Correct Answer : A,B,C,D
Choice A rationale
Warm compresses can help to reduce perineal pain and swelling by increasing blood flow to the area, which promotes healing and provides comfort. The warmth can also help to relax the muscles and reduce discomfort.
Choice B rationale
Tucks pads, which contain witch hazel, are effective in reducing perineal pain and swelling.
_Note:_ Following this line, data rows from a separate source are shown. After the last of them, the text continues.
-- ==== Sys2Proof/Certificates/Slice0/Obligations.lean ====
section
/-! DEFINITION. The statements for the provers. Each is stated in the terms of `Sys2Proof/Safety.lean` and of the rules of
spec/ that it cites, for every state that meets its premises. `s.mem.wf = true` (the buffers' bytes are in canonical
form) and `Sound s` hold at reset and are kept by every step: `SoundAfterReset`, `StepKeepsSound`. -/

open Sys2Proof Sys2Proof.Machine

/-! ### Encoding -/

/-- `30_encoding.md` R90 to R94, R100, R105: decoding the encoding of any instruction gives it back. -/
def Obligations.DecodeInvertsEncode : Prop :=
  ∀ i : Instr, decodeCode (encode i) = .op i

/-- `30_encoding.md` R90 to R94, R100, R105: a code that decodes to an instruction is that instruction's encoding, so no
bit of a code is dropped. -/
def Obligations.EncodeInvertsDecode : Prop :=
  ∀ (c : Code) (i : Instr), decodeCode c = .op i → encode i = c

/-- `30_encoding.md` R94: decoding is total, the first failing check names the error, and a word that passes them all is
the word of its operation. -/
def Obligations.DecodeRejectsReservedWords : Prop :=
  ∀ w : Word32,
    (w.extractLsb' 0 8 ∉ listedFuncs → decode w = .illegal .rsvdFunc) ∧
    (w.extractLsb' 0 8 ∈ listedFuncs → w.extractLsb' 10 6 ≠ 0#6 → decode w = .illegal .rsvdBits) ∧
    (w.extractLsb' 0 8 ∈ listedFuncs → w.extractLsb' 10 6 = 0#6 →
      ((w.getLsbD 8 = true ∧ w.extractLsb' 0 8 ∉ funcsWithP) ∨ (w.getLsbD 9 = true ∧ w.extractLsb' 0 8 ∉ funcsWithM) ∨
          (w.extractLsb' 16 8 ≠ 0#8 ∧ w.extractLsb' 0 8 ∉ funcsWithImm8) ∨
          (w.extractLsb' 24 8 ≠ 0#8 ∧ w.extractLsb' 0 8 ∉ funcsWithImm8b) →
        decode w = .illegal .unusedField) ∧
      (¬ ((w.getLsbD 8 = true ∧ w.extractLsb' 0 8 ∉ funcsWithP) ∨ (w.getLsbD 9 = true ∧ w.extractLsb' 0 8 ∉ funcsWithM) ∨
          (w.extractLsb' 16 8 ≠ 0#8 ∧ w.extractLsb' 0 8 ∉ funcsWithImm8) ∨
          (w.extractLsb' 24 8 ≠ 0#8 ∧ w.extractLsb' 0 8 ∉ funcsWithImm8b)) →
        ∃ i, decode w = .op i ∧ encode i = .opw w))

/-- `30_encoding.md` R90, R92, R108: the operation that each FUNC names, with its fields in their places. -/
def Obligations.FuncMapDecodes : Prop :=
  ∀ x y : Byte,
    (∀ (p : Bool) (m : Bool),
      let P : Precision := if p then .high else .standard
      let M : CoordMode := if m then .azmAlt else .raDec
      decode (fieldWord 0x10 p.toNat 0 0 0) = .op (.qnt P) ∧ decode (fieldWord 0x11 p.toNat 0 0 0) = .op (.dqnt P) ∧
      decode (fieldWord 0x40 p.toNat m.toNat 0 0) = .op (.cbGetpos P M) ∧
      decode (fieldWord 0x41 p.toNat m.toNat 0 0) = .op (.cbGoto P M) ∧
      decode (fieldWord 0x42 p.toNat 0 0 0) = .op (.cbSync P) ∧ decode (fieldWord 0x70 p.toNat 0 0 0) = .op (.decPos P)) ∧
    decode (fieldWord 0x31 0 0 x.toNat 0) = .op (.fbByte x) ∧ decode (fieldWord 0x32 0 0 x.toNat 0) = .op (.fbUint x) ∧
    decode (fieldWord 0x33 0 0 x.toNat 0) = .op (.fbHex x) ∧ decode (fieldWord 0x34 0 0 x.toNat 0) = .op (.fbDec x) ∧
    decode (fieldWord 0x44 0 0 x.toNat 0) = .op (.cbSettrk x) ∧ decode (fieldWord 0x48 0 0 x.toNat 0) = .op (.cbSettime x) ∧
    decode (fieldWord 0x4B 0 0 x.toNat 0) = .op (.cbEcho x) ∧
    decode (fieldWord 0x50 0 0 x.toNat y.toNat) = .op (.ptBuild x y) ∧
    decode (fieldWord 0x51 0 0 x.toNat 0) = .op (.ptSlewfix x) ∧ decode (fieldWord 0x52 0 0 x.toNat 0) = .op (.ptSlewvar x) ∧
    decode (fieldWord 0x53 0 0 x.toNat 0) = .op (.ptGetdevver x) ∧
    (∀ r ∈ [(0x20, Instr.dmsenc), (0x21, .dmsdec), (0x22, .deg2sec), (0x23, .sec2deg), (0x30, .fbClear), (0x43, .cbGettrk),
        (0x45, .cbGetloc), (0x46, .cbSetloc), (0x47, .cbGettime), (0x49, .cbGetver), (0x4A, .cbGetmodel), (0x4C, .cbGetalign),
        (0x4D, .cbGetgoto), (0x4E, .cbCancel), (0x60, .send), (0x61, .recv), (0x62, .ptRecv), (0x71, .decTrk),
        (0x72, .decLoc), (0x73, .decTime), (0x74, .decEcho), (0x75, .decAlign), (0x76, .decGoto)],
      decode (fieldWord r.1 0 0 0 0) = .op r.2)

/-- `30_encoding.md` R90, R92, R100, R105: a few words written out from the encoding tables decode to the instructions
they stand for, and a zero word is illegal (R93). -/
def Obligations.SampleWordsDecode : Prop :=
  decodeTableWord 32 0x00000110 = some (.qnt .high) ∧ decodeTableWord 32 0x00000340 = some (.cbGetpos .high .azmAlt) ∧
    decodeTableWord 32 0x02B00050 = some (.ptBuild 0xB0 0x02) ∧ decodeTableWord 32 0x00410031 = some (.fbByte 0x41) ∧
    decodeTableWord 8 0x45 = some .wireGetPositionRaDec ∧ decodeTableWord 8 0xFE = some .ptsubGetDeviceVersion ∧
    decode 0 = .illegal .rsvdFunc

/-! ### A step runs what is decoded -/

/-- `30_encoding.md` R95: an OPW write that an idle NXPE accepts, of a word that decodes to an operation, is that
operation's meaning in the state that acceptance leaves. -/
def Obligations.AcceptedWordRuns : Prop :=
  ∀ (s : State) (w : Word32) (i : Instr) (rest : List Event),
    s.events = .hostWrite .word 0x000 w :: rest → s.busy = false → decode w = .op i →
      step s = exec i (accepted w (moved rest s))

/-- `60_exceptions.md` R282: an ILLEGAL word writes nothing except what acceptance clears, ERR and DETAIL; the operation
has ended (`60_exceptions.md` R285: DONE = 1). -/
def Obligations.IllegalWordRaises : Prop :=
  ∀ (s : State) (w : Word32) (d : IllegalDetail) (rest : List Event),
    s.events = .hostWrite .word 0x000 w :: rest → s.busy = false → decode w = .illegal d →
      step s = .next { accepted w (moved rest s) with error := some (.illegal d), done := true }

/-- `30_encoding.md` R96: an OPW write while BUSY = 1 sets COLL and does nothing else. -/
def Obligations.CollisionDropsTheWord : Prop :=
  ∀ (s : State) (w : Word32) (rest : List Event),
    s.events = .hostWrite .word 0x000 w :: rest → s.busy = true → step s = .next { moved rest s with coll := true }

/-- `42_response_framer.md` R210, `30_encoding.md` R100, R104 to R106: the byte of a SEND in flight that opens a request,
or that is byte 3 of a passthrough frame, runs as the instruction it decodes to, and SEND goes on to the next byte or
completes. That a wire byte is an instruction of the TX sink is the model's choice: log entry 4. That the step of the last
byte also completes SEND is the model's reading: log entry 18. -/
def Obligations.WireByteRuns : Prop :=
  ∀ (s t : State) (l : Latch) (i : ℕ) (j : Instr) (rest : List Event),
    s.events = .txTake :: rest → s.inflight = some { latch := l, activity := .send i } → i < s.txlen.toNat →
    s.txlen.toNat ≤ 32 →
    (s.sink.left = 0 ∧ decodeCode (.wire (s.txByte i)) = .op j ∨
      s.sink.inPassthrough 3 = true ∧ decodeCode (.sub (s.txByte i)) = .op j) →
    exec j (moved rest s) = .next t →
      step s = .next
        { t with
          inflight := if i + 1 < s.txlen.toNat then some { latch := l, activity := .send (i + 1) } else none
          done := if i + 1 < s.txlen.toNat then t.done else true }

/-! ### The host's side of the register space -/

/-- `20_memory.md` R62 to R64, R74, `10_state.md` R21 to R34, `60_exceptions.md` R281, R283: what the host reads at every
offset, with the number of each error kind and detail. Of the registers that a link operation writes as it goes a read
returns the new value, or while BUSY = 1 the old one (R74). That the old value is the one at the operation's acceptance,
which `before` holds, and that a read shows one of just these two moments, is the model's choice: log entry 7. -/
def Obligations.HostReadsTheRegisterMap : Prop :=
  ∀ s : State,
    (∀ r ∈ [((0x000 : BitVec 12), s.opw.toNat),
        (0x010, s.opa.toNat % 2 ^ 32), (0x014, s.opa.toNat / 2 ^ 32), (0x018, s.opb.toNat % 2 ^ 32),
        (0x01C, s.opb.toNat / 2 ^ 32), (0x020, s.res0.toNat % 2 ^ 32), (0x024, s.res0.toNat / 2 ^ 32),
        (0x028, s.res1.toNat % 2 ^ 32), (0x02C, s.res1.toNat / 2 ^ 32), (0x030, s.res2.toNat % 2 ^ 32),
        (0x034, s.res2.toNat / 2 ^ 32), (0x038, s.res3.toNat % 2 ^ 32), (0x03C, s.res3.toNat / 2 ^ 32),
        (0x040, s.txlen.toNat), (0x044, s.explen.toNat), (0x04C, s.echoref.toNat), (0x050, s.timeout.toNat)],
      HostReads s r.1 (BitVec.ofNat 32 r.2)) ∧
    (∀ r ∈ [((none : Option OpError), 0, 0x00),
        (some (.usage .angleRange), 1, 0x01), (some (.usage .codeRange), 1, 0x02), (some (.usage .dmsRange), 1, 0x03),
        (some (.usage .valueRange), 1, 0x04), (some (.usage .badWidth), 1, 0x05), (some (.usage .txOverflow), 1, 0x06),
        (some (.usage .txEmpty), 1, 0x07), (some (.usage .badDevice), 1, 0x08), (some (.usage .badRate), 1, 0x09),
        (some (.usage .badSublen), 1, 0x0A), (some (.usage .badMode), 1, 0x0B), (some (.usage .badOffset), 1, 0x0C),
        (some (.usage .noFrame), 1, 0x0D), (some (.usage .badDmsField), 1, 0x0E), (some (.usage .badFlag), 1, 0x0F),
        (some (.protocol .short), 2, 0x01), (some (.protocol .badTerm), 2, 0x02), (some (.protocol .echoMismatch), 2, 0x03),
        (some (.protocol .badPayload), 2, 0x04), (some .noAnswer, 3, 0x01), (some (.illegal .rsvdFunc), 4, 0x01),
        (some (.illegal .rsvdBits), 4, 0x02), (some (.illegal .unusedField), 4, 0x03)],
      s.error = r.1 →
        ∃ v : Bool, (v = s.rxvalid ∨ s.busy = true ∧ v = s.before.rxvalid) ∧
          HostReads s 0x004 (BitVec.ofNat 32 (s.busy.toNat + 2 * s.done.toNat + 4 * s.coll.toNat + 8 * v.toNat +
            16 * r.2.1 + 256 * r.2.2 + 65536 * s.recov.toNat))) ∧
    (∀ j < 8, HostReads s (BitVec.ofNat 12 (0x100 + 4 * j))
      (BitVec.ofNat 32 ((s.txByte (4 * j)).toNat + 2 ^ 8 * (s.txByte (4 * j + 1)).toNat +
        2 ^ 16 * (s.txByte (4 * j + 2)).toNat + 2 ^ 24 * (s.txByte (4 * j + 3)).toNat))) ∧
    (∀ off : BitVec 12, off.toNat % 4 = 0 →
      (0x054 ≤ off.toNat ∧ off.toNat < 0x100 ∨ 0x120 ≤ off.toNat ∧ off.toNat < 0x200 ∨ 0x300 ≤ off.toNat) →
        HostReads s off 0) ∧
    (∃ x : Xfer, (x = s.xfer ∨ s.busy = true ∧ x = s.before.xfer) ∧
      HostReads s 0x008 (BitVec.ofNat 32 (x.expLen.toNat + 2 ^ 16 * x.actLen.toNat))) ∧
    (∃ x : Xbyte, (x = s.xbyte ∨ s.busy = true ∧ x = s.before.xbyte) ∧
      HostReads s 0x00C (BitVec.ofNat 32 (x.last.toNat + 2 ^ 8 * x.recByte.toNat + 2 ^ 16 * x.recGot.toNat))) ∧
    (∃ n : Byte, (n = s.rxlen ∨ s.busy = true ∧ n = s.before.rxlen) ∧ HostReads s 0x048 (BitVec.ofNat 32 n.toNat)) ∧
    ∀ j < 64, ∃ b : ℕ → Byte,
      (b = s.rxByte ∨ s.busy = true ∧ ∀ i, b i = s.before.mem.read (0x200 + i)) ∧
        HostReads s (BitVec.ofNat 12 (0x200 + 4 * j))
          (BitVec.ofNat 32 ((b (4 * j)).toNat + 2 ^ 8 * (b (4 * j + 1)).toNat + 2 ^ 16 * (b (4 * j + 2)).toNat +
            2 ^ 24 * (b (4 * j + 3)).toNat))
Witch hazel has anti-inflammatory and astringent properties that help to soothe irritated skin and reduce swelling, providing relief from discomfort.
Choice C rationale
Dermaplast spray is a topical anesthetic that provides temporary relief from perineal pain. It contains benzocaine, which numbs the area and reduces pain. It also has antiseptic properties that help to prevent infection in the perineal area.
Choice D rationale
Ibuprofen 600 mg PO is a nonsteroidal anti-inflammatory drug (NSAID) that helps to reduce pain and inflammation. It works by inhibiting the production of prostaglandins, which are chemicals that cause inflammation and pain. Taking ibuprofen can provide significant relief from perineal discomfort.
Choice E rationale
Encouraging the patient to sit in a high Fowler’s position is not recommended for perineal pain management. This position can increase pressure on the perineum, potentially worsening the pain and discomfort.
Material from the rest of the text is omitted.